The kiosk, tucked in St John’s Churchyard, has become a base for parents, commuters and dog walkers alike. Alongside almond croissants and flat whites, it serves 14-hour slow-roasted brisket and cheese toasties at lunch and a reasonably priced soup of the day. Over summer Sons has hosted free Pilates classes and a second-hand clothing pop-up, and it has a weekly run club. And Sons isn’t the only park cafe offering more than a caffeine hit. Blas has a baby club where parents can come and mingle on blankets on the grass.
The lure of nature is a strong pull for cafe- and park-goers. “We forget how amazing East London’s green spaces are,” Coombs tells Broadsheet. “Now they’re being used to their full potential. I think more East Londoners are desperate to find peace and stillness in these parks while enjoying a flat white.”
And like the parks themselves, these cafes are open to a vast spectrum of visitors. “There’s something quite egalitarian about their nature,” says Max Fishman of Bad Manners, which now serves LA-style burritos – including a sausage burrito with house-made pork sausage patty, a soft-set omelette, tater tots and cheese – from an Airstream in a Shoreditch churchyard (it was previously based in the Hackney Central space where Sons is now). “We don’t have walls inhibiting anyone from coming in – it helps foster a sense of community and a sense that the space is for everyone.”
At Fink’s new Pump House cafe in Clissold Park, that sense of community is palpable. “People engage with us in a really different way than they do in our other cafes because we’re in their park, we’re on their turf and there’s a mutual respect there,” co-owner Jess Blackstone tells Broadsheet.

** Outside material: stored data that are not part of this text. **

/-! ### The decoder front end (43_decoder_front.md) -/

/-- R220: DEC_SYN on a block that is ready completes; it latches the parameters, writes the syndromes in index form and
SYN_ERROR, and leaves RESULT 0 and DSTAGE IDLE for a clean block, DSTAGE SYN for a dirty one. Everything else is unchanged. -/
def Obligations.DecSynComputesTheSyndromes : Prop :=
  ∀ (s : State) (e c : Bool), s.BlockReady e →
    ∃ t, exec (.decSyn e c) s = .next t ∧
      t = { s with
        latches :=
          { dLen := s.len, dPad := BitVec.ofNat 16 (s.n - s.nroots - s.len.toNat)
            dNoEras := if e then s.noEras else 0
            dFlags := BitVec.ofNat 2 ((if c then 2 else 0) + if e then 1 else 0)
            dInvmask := s.invmask &&& s.active.actN }
        scalars := { s.scalars with synError := t.scalars.synError }
        result := if t.scalars.synError = 0 then 0 else s.result
        mem := t.mem
        status :=
          { s.status with
            errcode := .noError, done := true, busy := false
            dstage := if t.scalars.synError = 0 then .idle else .syn } } ∧
      t.scalars.synError = orAll (syndromes s.field s.nroots s.fcr s.prim s.blockSymbols) ∧
      (∀ i < s.nroots, t.mem.half (entryAddr .s i) =
        some (s.field.log (syndrome s.field ((s.fcr + i) * s.prim) s.blockSymbols))) ∧
      ∀ a, ¬runByte .s s.nroots a → t.mem.read a = s.mem.read a

/-- R224: the syndrome of a block is the value of its polynomial at `α^x`, the last symbol being the constant coefficient. -/
def Obligations.SyndromeEvaluatesTheBlock : Prop :=
  ∀ (F : GField) (m poly : Nat), F.Tables m poly → 2 ≤ m → 2 ^ m ≤ poly → poly < 2 ^ (m + 1) →
    ∀ (x : Nat) (block : List Half), (∀ c ∈ block, c.toNat ≤ F.n.toNat) →
      syndrome F x block = evalAt F block.reverse x

/-- R230, R231: in a state that meets the invariant, with DSTAGE SYN and a valid erasure vector, DEC_ERAS completes; LAMBDA holds
the erasure locator in element form for the exponents `modn(prim · (n − 1 − (pad + ERAS[k])))`, DSTAGE becomes ERAS, and
everything else is unchanged. -/
def Obligations.DecErasSeedsTheLocator : Prop :=
  ∀ s : State, s.Inv → s.status.dstage = .syn → s.ErasuresGood s.latches.dNoEras.toNat s.latches.dLen.toNat →
    ∃ t us, exec .decEras s = .next t ∧
      t = { s with
        mem := t.mem
        status := { s.status with errcode := .noError, done := true, busy := false, dstage := .eras } } ∧
      us.length = s.latches.dNoEras.toNat ∧
      (∀ k (h : k < us.length) (w : Word), s.mem.word (entryAddr .eras k) = some w →
        us[k].toNat = s.prim * (s.n - 1 - (s.latches.dPad.toNat + w.toNat)) % s.n) ∧
      (∀ j ≤ s.nroots, t.mem.half (entryAddr .lambda j) = (erasureLocator s.field s.nroots us)[j]?) ∧
      (erasureLocator s.field s.nroots us).length = s.nroots + 1 ∧
      ∀ a, ¬runByte .lambda (s.nroots + 1) a → t.mem.read a = s.mem.read a

/-- R230: the erasure locator is the product of the factors `(1 − α^u(k)·x)`: it vanishes at `α^y` exactly when some `u(k) + y` is
a multiple of `n`. -/
def Obligations.ErasureLocatorVanishesAtTheErasures : Prop :=
  ∀ (F : GField) (m poly : Nat), F.Tables m poly → 2 ≤ m → 2 ^ m ≤ poly → poly < 2 ^ (m + 1) →
    ∀ (nroots : Nat) (us : List Half), us.length ≤ nroots → (∀ u ∈ us, u.toNat < F.n.toNat) →
      ∀ y : Nat, evalAt F (erasureLocator F nroots us) y = 0 ↔ ∃ u ∈ us, (u.toNat + y) % F.n.toNat = 0

/-- R240, R250: in a state that meets the invariant, with DSTAGE ERAS, DEC_BM completes; LAMBDA and B hold in index form what the
loop leaves, DEG_LAMBDA the largest index whose entry is not `A0`, EL the final `el`; `lam[0]` stays 1 and `ne ≤ el ≤ nroots`.
Everything else is unchanged. -/
def Obligations.DecBmRunsTheIteration : Prop :=
  ∀ s : State, s.Inv → s.status.dstage = .eras →
    ∃ t v, exec .decBm s = .next t ∧
      bmLoop s.field (s.halves .s s.nroots) s.latches.dNoEras.toNat s.nroots
        { lam := s.locator, b := s.locator.map s.field.log, el := s.latches.dNoEras.toNat } = .ok v ∧
      t = { s with
        mem := t.mem
        scalars := { s.scalars with degLambda := t.scalars.degLambda, el := BitVec.ofNat 16 v.el }
        status := { s.status with errcode := .noError, done := true, busy := false, dstage := .bm } } ∧
      (∀ j ≤ s.nroots, t.mem.half (entryAddr .lambda j) = (v.lam.map s.field.log)[j]? ∧
        t.mem.half (entryAddr .b j) = v.b[j]?) ∧
      v.lam.length = s.nroots + 1 ∧ v.b.length = s.nroots + 1 ∧ nth v.lam 0 = 1 ∧
      s.latches.dNoEras.toNat ≤ v.el ∧ v.el ≤ s.nroots ∧
      t.scalars.degLambda.toNat ≤ s.nroots ∧ s.field.log (nth v.lam t.scalars.degLambda.toNat) ≠ s.active.actN ∧
      (∀ j ≤ s.nroots, t.scalars.degLambda.toNat < j → s.field.log (nth v.lam j) = s.active.actN) ∧
      ∀ a, ¬runByte .lambda (s.nroots + 1) a → ¬runByte .b (s.nroots + 1) a → t.mem.read a = s.mem.read a

/-- What the iteration achieves (R240, R271): over the tables of a primitive polynomial and from a Λ of degree at most `ne` with
constant coefficient 1, the loop ends in a Λ of degree at most `el` whose product with the syndromes, mod `x^nroots`, has no term
of degree `el` or more, and which still vanishes wherever the first Λ did. -/
def Obligations.BerlekampMasseySolvesTheKeyEquation : Prop :=
  ∀ (F : GField) (m poly : Nat), F.Tables m poly → 2 ≤ m → 2 ^ m ≤ poly → poly < 2 ^ (m + 1) →
    ∀ (syn lam : List Half) (ne nroots : Nat), syn.length = nroots → lam.length = nroots + 1 → ne ≤ nroots →
      (∀ x ∈ syn, x.toNat ≤ F.n.toNat) → (∀ l ∈ lam, l.toNat ≤ F.n.toNat) → nth lam 0 = 1 →
      (∀ j, ne < j → j ≤ nroots → nth lam j = 0) →
      ∃ v, bmLoop F syn ne nroots { lam := lam, b := lam.map F.log, el := ne } = .ok v ∧
        (∀ j, v.el < j → nth v.lam j = 0) ∧
        (∀ i, v.el ≤ i → i < nroots → omegaElement F syn (v.lam.map F.log) i = 0) ∧
        ∀ y : Nat, evalAt F lam y = 0 → evalAt F v.lam y = 0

Fink’s fought for eight years to open in the derelict hut by the Green Lanes gate, finally transforming it into a bijou space stacked with sourdough sandwiches, soft serve ice-cream, cakes made with Natoora produce and Scenery coffee.
“The location forces us to build an offering that’s completely tailored to our very specific park community, rather than simply attracting our usual types,” sats Blackstone. “Plus, we get to spend the day in the park among trees and flowers – a rare treat for a Londoner.”